*Task goal:* Only the lines with the string "notices" are needed; return each of them from the entries below.

[Collected data entries]

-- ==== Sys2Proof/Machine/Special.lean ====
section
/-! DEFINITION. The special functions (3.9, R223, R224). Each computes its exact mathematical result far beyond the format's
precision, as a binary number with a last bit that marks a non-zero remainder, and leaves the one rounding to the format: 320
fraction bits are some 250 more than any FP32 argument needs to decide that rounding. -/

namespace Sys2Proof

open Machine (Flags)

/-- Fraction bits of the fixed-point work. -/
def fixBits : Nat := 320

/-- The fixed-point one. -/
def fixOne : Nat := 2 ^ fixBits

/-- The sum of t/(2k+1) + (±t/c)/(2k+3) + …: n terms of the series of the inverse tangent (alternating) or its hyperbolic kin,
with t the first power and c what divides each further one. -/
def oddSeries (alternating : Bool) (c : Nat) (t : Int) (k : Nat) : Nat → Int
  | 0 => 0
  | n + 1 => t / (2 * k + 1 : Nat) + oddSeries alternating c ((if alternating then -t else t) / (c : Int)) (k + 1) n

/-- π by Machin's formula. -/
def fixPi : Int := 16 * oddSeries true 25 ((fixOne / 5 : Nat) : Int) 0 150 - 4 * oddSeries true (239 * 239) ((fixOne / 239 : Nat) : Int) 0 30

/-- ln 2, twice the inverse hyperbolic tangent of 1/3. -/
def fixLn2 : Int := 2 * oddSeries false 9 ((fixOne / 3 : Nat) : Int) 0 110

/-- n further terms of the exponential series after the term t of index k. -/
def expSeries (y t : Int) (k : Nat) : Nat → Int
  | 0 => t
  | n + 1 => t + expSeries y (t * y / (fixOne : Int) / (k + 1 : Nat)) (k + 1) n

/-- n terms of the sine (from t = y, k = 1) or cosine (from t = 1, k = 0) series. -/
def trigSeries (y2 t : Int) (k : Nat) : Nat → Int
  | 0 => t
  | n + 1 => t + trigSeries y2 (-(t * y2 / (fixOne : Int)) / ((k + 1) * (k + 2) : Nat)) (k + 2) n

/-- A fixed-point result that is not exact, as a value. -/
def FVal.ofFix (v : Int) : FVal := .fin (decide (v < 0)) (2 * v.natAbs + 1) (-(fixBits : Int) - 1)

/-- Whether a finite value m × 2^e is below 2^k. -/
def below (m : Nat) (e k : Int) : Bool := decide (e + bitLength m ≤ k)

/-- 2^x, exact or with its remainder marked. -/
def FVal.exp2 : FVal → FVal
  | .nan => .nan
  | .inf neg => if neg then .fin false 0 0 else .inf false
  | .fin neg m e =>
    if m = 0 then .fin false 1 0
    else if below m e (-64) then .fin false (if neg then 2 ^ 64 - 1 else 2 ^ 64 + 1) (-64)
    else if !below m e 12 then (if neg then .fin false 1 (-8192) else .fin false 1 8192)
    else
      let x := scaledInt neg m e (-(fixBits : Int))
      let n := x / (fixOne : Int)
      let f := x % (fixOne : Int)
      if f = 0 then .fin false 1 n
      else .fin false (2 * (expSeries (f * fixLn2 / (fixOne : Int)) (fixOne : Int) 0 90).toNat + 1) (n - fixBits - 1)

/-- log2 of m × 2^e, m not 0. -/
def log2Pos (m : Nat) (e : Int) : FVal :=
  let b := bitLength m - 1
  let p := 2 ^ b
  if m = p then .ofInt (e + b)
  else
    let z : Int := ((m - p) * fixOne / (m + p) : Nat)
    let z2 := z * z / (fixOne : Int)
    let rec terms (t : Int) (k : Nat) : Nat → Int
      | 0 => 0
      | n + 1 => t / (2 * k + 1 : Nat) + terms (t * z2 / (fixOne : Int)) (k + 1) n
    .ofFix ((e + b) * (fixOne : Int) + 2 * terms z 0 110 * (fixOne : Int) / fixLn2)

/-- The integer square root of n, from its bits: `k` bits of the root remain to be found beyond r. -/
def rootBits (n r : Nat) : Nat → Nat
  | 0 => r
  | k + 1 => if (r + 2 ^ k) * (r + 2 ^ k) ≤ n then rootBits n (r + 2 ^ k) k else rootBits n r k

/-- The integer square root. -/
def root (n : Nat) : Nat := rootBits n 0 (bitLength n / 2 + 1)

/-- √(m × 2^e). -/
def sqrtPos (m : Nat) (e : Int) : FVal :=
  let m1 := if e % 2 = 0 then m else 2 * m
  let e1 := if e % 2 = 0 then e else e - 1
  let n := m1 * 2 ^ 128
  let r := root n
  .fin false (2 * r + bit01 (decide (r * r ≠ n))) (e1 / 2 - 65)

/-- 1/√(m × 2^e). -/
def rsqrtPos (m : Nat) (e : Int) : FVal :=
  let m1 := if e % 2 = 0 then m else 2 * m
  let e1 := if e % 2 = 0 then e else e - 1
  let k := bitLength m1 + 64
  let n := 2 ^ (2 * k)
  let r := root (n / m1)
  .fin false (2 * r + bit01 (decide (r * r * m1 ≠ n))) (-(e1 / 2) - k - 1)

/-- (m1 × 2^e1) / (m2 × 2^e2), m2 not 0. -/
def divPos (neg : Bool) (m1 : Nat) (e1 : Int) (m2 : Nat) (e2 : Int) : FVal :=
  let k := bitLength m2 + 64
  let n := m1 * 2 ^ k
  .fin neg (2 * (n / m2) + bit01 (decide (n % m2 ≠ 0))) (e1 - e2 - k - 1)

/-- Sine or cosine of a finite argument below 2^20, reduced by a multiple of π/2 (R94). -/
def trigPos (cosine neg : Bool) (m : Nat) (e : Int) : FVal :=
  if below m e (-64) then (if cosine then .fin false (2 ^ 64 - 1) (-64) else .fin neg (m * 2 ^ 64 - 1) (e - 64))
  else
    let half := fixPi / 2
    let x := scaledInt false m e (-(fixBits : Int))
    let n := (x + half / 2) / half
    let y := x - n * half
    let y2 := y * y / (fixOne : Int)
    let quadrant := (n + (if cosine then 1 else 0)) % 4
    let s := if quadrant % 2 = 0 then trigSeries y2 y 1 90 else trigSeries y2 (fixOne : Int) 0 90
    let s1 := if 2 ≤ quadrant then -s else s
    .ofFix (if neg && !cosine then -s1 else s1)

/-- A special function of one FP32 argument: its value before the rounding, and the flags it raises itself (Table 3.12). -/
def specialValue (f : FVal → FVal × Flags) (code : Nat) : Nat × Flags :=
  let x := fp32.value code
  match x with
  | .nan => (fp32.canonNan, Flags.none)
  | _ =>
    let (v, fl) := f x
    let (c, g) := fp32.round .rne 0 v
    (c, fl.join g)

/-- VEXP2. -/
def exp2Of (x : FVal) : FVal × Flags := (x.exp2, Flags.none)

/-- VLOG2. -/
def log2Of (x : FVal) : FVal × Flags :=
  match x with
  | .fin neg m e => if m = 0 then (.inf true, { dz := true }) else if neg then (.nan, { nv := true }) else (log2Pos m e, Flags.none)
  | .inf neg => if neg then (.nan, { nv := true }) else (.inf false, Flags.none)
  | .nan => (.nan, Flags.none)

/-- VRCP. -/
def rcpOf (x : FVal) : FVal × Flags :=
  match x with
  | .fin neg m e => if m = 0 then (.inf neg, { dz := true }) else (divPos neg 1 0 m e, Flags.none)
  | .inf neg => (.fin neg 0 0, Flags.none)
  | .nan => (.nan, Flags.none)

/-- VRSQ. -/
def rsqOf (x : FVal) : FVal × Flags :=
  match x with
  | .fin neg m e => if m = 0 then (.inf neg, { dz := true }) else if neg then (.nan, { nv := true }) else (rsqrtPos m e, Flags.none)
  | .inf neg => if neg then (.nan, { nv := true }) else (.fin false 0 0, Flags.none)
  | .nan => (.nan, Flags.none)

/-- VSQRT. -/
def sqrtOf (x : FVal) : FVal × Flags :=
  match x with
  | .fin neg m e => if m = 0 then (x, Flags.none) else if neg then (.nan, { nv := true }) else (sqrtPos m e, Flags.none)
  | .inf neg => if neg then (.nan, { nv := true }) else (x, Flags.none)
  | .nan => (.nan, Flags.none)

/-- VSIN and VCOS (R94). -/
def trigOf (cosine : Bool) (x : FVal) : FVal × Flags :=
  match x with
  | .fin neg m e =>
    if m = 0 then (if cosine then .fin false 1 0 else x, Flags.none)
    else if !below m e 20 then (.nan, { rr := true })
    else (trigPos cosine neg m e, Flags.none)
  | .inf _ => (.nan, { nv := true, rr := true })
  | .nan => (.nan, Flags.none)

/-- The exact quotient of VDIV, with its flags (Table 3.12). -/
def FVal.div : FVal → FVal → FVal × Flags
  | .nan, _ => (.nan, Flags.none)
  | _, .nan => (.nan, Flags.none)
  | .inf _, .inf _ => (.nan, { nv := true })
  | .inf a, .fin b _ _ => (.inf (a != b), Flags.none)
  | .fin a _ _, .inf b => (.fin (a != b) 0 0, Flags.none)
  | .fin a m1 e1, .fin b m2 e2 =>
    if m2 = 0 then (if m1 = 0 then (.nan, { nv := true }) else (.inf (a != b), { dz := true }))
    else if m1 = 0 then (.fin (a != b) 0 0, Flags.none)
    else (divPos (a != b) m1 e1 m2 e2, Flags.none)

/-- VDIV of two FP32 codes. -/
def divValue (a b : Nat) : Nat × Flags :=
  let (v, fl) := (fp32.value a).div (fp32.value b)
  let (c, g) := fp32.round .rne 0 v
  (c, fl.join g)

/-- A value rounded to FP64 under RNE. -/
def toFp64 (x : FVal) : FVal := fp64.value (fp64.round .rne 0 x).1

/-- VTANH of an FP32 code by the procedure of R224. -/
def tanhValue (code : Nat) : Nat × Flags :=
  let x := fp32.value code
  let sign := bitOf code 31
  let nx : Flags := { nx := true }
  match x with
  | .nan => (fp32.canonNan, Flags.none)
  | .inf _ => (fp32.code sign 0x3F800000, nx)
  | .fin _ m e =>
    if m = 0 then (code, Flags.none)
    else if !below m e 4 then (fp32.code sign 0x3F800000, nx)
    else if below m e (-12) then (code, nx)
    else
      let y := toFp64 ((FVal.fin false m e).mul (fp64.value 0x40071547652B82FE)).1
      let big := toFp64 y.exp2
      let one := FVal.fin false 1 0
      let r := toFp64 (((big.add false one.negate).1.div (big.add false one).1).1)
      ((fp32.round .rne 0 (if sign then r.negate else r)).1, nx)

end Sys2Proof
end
...
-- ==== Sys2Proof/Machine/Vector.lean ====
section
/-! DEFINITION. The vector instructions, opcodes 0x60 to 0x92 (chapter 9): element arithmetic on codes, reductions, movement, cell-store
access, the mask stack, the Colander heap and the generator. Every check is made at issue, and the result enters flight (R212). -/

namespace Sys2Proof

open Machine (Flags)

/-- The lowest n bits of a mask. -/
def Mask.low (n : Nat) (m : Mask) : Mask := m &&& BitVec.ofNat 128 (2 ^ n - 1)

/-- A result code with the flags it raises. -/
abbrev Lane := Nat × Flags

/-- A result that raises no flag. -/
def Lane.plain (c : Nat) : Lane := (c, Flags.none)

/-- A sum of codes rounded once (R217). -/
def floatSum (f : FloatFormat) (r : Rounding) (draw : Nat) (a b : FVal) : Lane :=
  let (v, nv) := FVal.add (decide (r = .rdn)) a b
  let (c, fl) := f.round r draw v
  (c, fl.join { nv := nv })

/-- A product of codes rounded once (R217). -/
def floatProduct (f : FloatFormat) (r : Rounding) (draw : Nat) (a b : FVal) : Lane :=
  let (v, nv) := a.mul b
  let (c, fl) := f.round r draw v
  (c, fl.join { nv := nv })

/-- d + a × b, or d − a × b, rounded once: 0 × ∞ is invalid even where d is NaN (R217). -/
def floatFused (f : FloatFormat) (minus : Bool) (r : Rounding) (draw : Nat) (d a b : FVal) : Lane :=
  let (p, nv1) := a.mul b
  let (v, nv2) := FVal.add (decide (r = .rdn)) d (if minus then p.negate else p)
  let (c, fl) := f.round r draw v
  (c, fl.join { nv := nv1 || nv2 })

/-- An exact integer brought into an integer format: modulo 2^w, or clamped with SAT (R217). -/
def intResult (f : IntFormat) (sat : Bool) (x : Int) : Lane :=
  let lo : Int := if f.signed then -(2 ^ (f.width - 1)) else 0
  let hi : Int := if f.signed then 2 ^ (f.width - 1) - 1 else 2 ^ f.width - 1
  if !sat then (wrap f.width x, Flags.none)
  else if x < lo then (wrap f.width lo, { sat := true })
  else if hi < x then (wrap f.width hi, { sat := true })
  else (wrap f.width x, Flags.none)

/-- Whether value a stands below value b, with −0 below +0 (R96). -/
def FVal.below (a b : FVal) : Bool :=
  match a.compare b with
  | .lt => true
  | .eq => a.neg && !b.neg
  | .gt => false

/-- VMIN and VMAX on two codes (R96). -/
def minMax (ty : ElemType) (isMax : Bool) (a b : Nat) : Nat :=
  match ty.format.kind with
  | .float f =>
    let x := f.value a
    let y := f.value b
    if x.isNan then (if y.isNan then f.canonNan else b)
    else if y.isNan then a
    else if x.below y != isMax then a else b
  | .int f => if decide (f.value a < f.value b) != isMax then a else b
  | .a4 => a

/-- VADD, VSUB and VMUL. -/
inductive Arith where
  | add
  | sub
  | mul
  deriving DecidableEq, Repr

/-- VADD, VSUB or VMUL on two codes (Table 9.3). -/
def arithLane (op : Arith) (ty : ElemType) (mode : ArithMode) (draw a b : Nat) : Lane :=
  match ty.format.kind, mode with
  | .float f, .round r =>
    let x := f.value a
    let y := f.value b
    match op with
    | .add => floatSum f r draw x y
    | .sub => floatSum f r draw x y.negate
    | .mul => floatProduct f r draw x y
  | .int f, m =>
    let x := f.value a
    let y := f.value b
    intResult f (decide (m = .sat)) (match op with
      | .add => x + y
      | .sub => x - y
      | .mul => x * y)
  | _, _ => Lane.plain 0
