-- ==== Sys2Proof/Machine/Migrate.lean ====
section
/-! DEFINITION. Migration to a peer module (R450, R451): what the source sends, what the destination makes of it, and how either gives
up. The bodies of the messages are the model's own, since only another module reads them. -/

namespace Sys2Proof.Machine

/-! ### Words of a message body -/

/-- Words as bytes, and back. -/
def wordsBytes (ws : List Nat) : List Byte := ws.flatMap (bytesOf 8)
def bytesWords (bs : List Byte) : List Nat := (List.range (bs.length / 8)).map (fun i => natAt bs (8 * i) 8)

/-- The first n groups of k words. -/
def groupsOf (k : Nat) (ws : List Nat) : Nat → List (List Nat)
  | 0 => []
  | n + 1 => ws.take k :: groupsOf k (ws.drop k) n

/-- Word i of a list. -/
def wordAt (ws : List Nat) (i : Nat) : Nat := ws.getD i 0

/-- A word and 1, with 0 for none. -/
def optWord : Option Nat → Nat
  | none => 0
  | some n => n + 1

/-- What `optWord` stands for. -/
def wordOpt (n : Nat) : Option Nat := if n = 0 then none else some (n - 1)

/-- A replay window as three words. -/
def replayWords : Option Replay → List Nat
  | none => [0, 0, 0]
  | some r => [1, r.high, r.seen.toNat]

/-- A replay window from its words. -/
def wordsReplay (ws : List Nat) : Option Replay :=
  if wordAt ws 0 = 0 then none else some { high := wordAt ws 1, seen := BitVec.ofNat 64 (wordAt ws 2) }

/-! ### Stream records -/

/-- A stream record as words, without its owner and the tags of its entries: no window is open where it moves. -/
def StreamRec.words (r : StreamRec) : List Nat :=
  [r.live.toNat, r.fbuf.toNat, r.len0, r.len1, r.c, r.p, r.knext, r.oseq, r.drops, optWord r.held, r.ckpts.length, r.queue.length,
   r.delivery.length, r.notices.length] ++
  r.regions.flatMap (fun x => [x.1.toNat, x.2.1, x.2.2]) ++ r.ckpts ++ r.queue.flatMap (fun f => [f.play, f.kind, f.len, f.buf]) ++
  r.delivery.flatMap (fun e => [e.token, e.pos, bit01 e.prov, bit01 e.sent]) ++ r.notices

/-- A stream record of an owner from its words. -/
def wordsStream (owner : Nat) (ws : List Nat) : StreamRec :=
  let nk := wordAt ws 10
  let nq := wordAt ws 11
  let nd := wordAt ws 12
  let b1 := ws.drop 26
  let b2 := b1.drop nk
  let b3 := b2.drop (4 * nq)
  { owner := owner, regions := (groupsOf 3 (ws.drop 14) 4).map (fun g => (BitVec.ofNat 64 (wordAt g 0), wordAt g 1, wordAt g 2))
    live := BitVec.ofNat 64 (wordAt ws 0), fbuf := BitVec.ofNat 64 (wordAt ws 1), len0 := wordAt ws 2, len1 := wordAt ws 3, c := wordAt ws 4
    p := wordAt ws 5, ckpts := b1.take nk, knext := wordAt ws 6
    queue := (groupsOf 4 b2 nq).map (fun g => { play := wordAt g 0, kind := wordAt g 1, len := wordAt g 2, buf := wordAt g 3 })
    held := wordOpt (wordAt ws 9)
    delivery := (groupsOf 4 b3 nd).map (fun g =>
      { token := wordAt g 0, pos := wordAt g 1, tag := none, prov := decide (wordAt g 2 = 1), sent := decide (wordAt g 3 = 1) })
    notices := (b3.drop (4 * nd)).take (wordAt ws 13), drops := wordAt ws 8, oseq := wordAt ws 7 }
...
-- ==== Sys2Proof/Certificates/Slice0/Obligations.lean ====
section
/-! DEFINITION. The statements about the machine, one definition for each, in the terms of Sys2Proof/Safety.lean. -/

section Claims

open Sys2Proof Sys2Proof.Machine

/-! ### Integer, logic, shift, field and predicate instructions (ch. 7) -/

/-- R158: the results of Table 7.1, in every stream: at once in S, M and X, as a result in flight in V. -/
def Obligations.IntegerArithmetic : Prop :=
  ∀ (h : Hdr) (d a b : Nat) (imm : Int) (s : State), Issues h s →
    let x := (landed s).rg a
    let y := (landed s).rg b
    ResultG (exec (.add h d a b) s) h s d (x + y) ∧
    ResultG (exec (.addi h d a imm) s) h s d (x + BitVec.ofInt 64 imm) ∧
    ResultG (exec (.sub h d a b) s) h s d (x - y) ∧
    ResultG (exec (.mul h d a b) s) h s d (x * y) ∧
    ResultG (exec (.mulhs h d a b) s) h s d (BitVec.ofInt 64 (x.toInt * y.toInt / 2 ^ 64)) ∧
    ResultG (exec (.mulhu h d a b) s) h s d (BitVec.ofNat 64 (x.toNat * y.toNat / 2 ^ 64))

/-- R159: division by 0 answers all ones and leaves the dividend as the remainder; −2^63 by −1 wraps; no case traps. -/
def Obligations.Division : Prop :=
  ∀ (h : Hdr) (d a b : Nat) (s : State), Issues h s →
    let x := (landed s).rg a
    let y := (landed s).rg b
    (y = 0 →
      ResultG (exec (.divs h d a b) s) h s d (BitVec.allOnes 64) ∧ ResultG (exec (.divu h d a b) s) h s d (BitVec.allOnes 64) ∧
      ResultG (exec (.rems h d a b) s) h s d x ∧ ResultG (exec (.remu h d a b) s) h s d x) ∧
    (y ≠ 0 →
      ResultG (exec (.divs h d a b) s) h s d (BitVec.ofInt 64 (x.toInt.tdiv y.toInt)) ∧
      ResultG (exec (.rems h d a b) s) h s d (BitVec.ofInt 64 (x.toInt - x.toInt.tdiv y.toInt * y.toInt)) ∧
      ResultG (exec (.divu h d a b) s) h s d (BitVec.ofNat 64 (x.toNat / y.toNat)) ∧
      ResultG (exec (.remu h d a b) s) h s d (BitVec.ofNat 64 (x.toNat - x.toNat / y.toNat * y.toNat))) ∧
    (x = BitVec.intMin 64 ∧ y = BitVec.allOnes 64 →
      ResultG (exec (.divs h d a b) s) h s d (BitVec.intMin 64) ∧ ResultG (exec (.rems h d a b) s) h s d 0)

*Response to the exercise:*
   r.delivery.length, r.notices.length] ++
  r.delivery.flatMap (fun e => [e.token, e.pos, bit01 e.prov, bit01 e.sent]) ++ r.notices
    notices := (b3.drop (4 * nd)).take (wordAt ws 13), drops := wordAt ws 8, oseq := wordAt ws 7 }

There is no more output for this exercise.